YOUR GOAL:
In the data below, find every line that has the string "Obligations", and copy it.

TASK DATA:

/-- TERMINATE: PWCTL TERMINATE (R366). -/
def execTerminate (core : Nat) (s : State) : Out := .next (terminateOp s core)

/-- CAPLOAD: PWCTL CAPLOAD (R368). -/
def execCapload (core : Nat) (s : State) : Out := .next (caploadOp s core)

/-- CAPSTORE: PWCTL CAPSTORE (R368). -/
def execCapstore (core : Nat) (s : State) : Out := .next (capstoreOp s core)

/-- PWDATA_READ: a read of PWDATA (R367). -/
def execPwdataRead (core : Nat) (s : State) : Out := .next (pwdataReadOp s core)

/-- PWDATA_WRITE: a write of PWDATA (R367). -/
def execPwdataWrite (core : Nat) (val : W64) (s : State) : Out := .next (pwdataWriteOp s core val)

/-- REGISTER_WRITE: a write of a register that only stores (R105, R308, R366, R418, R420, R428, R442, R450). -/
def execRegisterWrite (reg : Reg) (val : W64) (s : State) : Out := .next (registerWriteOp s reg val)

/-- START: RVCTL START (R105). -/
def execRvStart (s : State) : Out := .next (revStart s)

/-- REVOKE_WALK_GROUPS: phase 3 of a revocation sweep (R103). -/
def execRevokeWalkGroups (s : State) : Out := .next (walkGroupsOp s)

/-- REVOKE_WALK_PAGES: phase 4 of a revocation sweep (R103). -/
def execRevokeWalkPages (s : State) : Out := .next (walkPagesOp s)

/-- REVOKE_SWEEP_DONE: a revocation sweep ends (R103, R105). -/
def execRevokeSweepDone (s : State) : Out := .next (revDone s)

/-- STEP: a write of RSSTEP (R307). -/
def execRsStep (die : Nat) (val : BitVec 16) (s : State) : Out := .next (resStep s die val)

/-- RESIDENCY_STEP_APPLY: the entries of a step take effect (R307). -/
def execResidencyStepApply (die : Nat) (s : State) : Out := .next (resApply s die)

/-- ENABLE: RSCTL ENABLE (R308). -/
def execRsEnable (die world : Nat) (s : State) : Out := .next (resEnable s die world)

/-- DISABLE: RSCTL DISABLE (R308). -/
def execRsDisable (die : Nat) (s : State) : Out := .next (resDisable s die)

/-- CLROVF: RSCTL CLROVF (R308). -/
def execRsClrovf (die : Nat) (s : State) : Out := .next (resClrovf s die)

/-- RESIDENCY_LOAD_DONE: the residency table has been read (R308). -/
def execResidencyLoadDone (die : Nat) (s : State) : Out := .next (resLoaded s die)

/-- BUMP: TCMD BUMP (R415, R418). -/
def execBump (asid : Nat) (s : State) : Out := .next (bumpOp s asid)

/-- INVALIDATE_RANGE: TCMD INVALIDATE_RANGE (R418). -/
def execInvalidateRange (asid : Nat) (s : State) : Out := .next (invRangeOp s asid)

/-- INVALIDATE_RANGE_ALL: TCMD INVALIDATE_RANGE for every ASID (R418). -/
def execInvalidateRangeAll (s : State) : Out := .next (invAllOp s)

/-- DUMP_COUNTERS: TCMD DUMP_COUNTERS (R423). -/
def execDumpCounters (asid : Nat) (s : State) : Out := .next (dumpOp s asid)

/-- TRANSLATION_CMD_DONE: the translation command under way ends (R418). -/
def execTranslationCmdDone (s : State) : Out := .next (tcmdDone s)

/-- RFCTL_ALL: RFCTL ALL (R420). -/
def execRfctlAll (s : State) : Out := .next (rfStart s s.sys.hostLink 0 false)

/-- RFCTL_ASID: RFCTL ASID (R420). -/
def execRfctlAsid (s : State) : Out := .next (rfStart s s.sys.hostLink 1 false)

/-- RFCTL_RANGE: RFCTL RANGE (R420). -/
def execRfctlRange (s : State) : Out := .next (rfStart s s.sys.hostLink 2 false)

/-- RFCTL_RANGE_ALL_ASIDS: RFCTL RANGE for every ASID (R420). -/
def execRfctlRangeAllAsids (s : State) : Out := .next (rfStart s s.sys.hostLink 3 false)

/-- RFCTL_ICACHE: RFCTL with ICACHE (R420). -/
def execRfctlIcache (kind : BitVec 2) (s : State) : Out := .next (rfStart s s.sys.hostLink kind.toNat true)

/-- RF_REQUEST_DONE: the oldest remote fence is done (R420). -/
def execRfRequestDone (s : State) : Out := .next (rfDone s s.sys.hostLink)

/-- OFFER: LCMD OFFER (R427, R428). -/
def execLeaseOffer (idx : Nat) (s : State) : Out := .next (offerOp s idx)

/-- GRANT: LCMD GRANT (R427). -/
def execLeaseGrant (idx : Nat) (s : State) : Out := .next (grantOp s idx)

* * *

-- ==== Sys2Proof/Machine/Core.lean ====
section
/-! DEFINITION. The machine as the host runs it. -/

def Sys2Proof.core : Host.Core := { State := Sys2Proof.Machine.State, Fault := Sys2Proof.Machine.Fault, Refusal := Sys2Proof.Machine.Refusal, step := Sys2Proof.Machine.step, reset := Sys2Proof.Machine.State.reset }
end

* * *

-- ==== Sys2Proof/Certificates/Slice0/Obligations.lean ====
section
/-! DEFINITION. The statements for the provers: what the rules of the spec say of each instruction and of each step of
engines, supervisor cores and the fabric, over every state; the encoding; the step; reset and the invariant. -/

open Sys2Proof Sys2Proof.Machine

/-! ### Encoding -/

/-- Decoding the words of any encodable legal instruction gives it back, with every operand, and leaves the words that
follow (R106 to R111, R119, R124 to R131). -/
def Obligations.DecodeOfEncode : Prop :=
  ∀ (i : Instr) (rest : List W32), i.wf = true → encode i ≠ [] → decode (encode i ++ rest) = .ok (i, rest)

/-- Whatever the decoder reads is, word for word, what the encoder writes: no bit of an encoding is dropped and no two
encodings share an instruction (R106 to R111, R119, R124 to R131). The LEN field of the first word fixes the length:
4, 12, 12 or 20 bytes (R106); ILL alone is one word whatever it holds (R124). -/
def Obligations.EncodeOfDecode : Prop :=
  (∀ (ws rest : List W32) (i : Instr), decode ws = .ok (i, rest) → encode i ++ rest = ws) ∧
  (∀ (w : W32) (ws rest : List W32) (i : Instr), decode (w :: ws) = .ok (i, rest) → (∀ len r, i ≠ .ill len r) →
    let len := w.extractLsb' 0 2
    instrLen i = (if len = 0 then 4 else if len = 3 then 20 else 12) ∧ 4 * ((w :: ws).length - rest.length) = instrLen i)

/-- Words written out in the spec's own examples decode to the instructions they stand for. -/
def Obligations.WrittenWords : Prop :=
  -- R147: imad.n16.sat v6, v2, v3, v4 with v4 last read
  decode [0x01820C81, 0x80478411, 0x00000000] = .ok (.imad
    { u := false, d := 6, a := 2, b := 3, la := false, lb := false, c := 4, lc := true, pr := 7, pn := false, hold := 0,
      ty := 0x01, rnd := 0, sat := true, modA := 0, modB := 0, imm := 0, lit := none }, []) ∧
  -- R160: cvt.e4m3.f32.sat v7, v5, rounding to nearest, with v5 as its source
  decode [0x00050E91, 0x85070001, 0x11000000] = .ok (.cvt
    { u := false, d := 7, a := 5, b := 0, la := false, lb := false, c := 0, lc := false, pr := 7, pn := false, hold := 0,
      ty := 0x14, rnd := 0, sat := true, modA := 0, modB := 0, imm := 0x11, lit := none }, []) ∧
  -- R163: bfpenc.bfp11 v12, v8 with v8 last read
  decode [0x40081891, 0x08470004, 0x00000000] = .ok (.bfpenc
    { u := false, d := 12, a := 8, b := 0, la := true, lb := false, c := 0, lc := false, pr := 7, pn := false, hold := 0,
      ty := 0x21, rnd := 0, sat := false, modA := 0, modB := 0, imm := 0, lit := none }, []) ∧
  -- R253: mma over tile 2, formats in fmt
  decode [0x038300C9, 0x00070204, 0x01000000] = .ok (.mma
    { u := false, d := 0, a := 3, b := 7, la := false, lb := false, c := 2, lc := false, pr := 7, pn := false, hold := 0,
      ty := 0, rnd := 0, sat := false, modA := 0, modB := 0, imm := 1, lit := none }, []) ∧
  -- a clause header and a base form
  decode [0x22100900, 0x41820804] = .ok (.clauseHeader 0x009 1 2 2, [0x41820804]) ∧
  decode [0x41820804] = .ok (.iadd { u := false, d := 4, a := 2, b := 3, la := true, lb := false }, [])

RESPONSE TO THE TASK:
-- ==== Sys2Proof/Certificates/Slice0/Obligations.lean ====
def Obligations.DecodeOfEncode : Prop :=
def Obligations.EncodeOfDecode : Prop :=
def Obligations.WrittenWords : Prop :=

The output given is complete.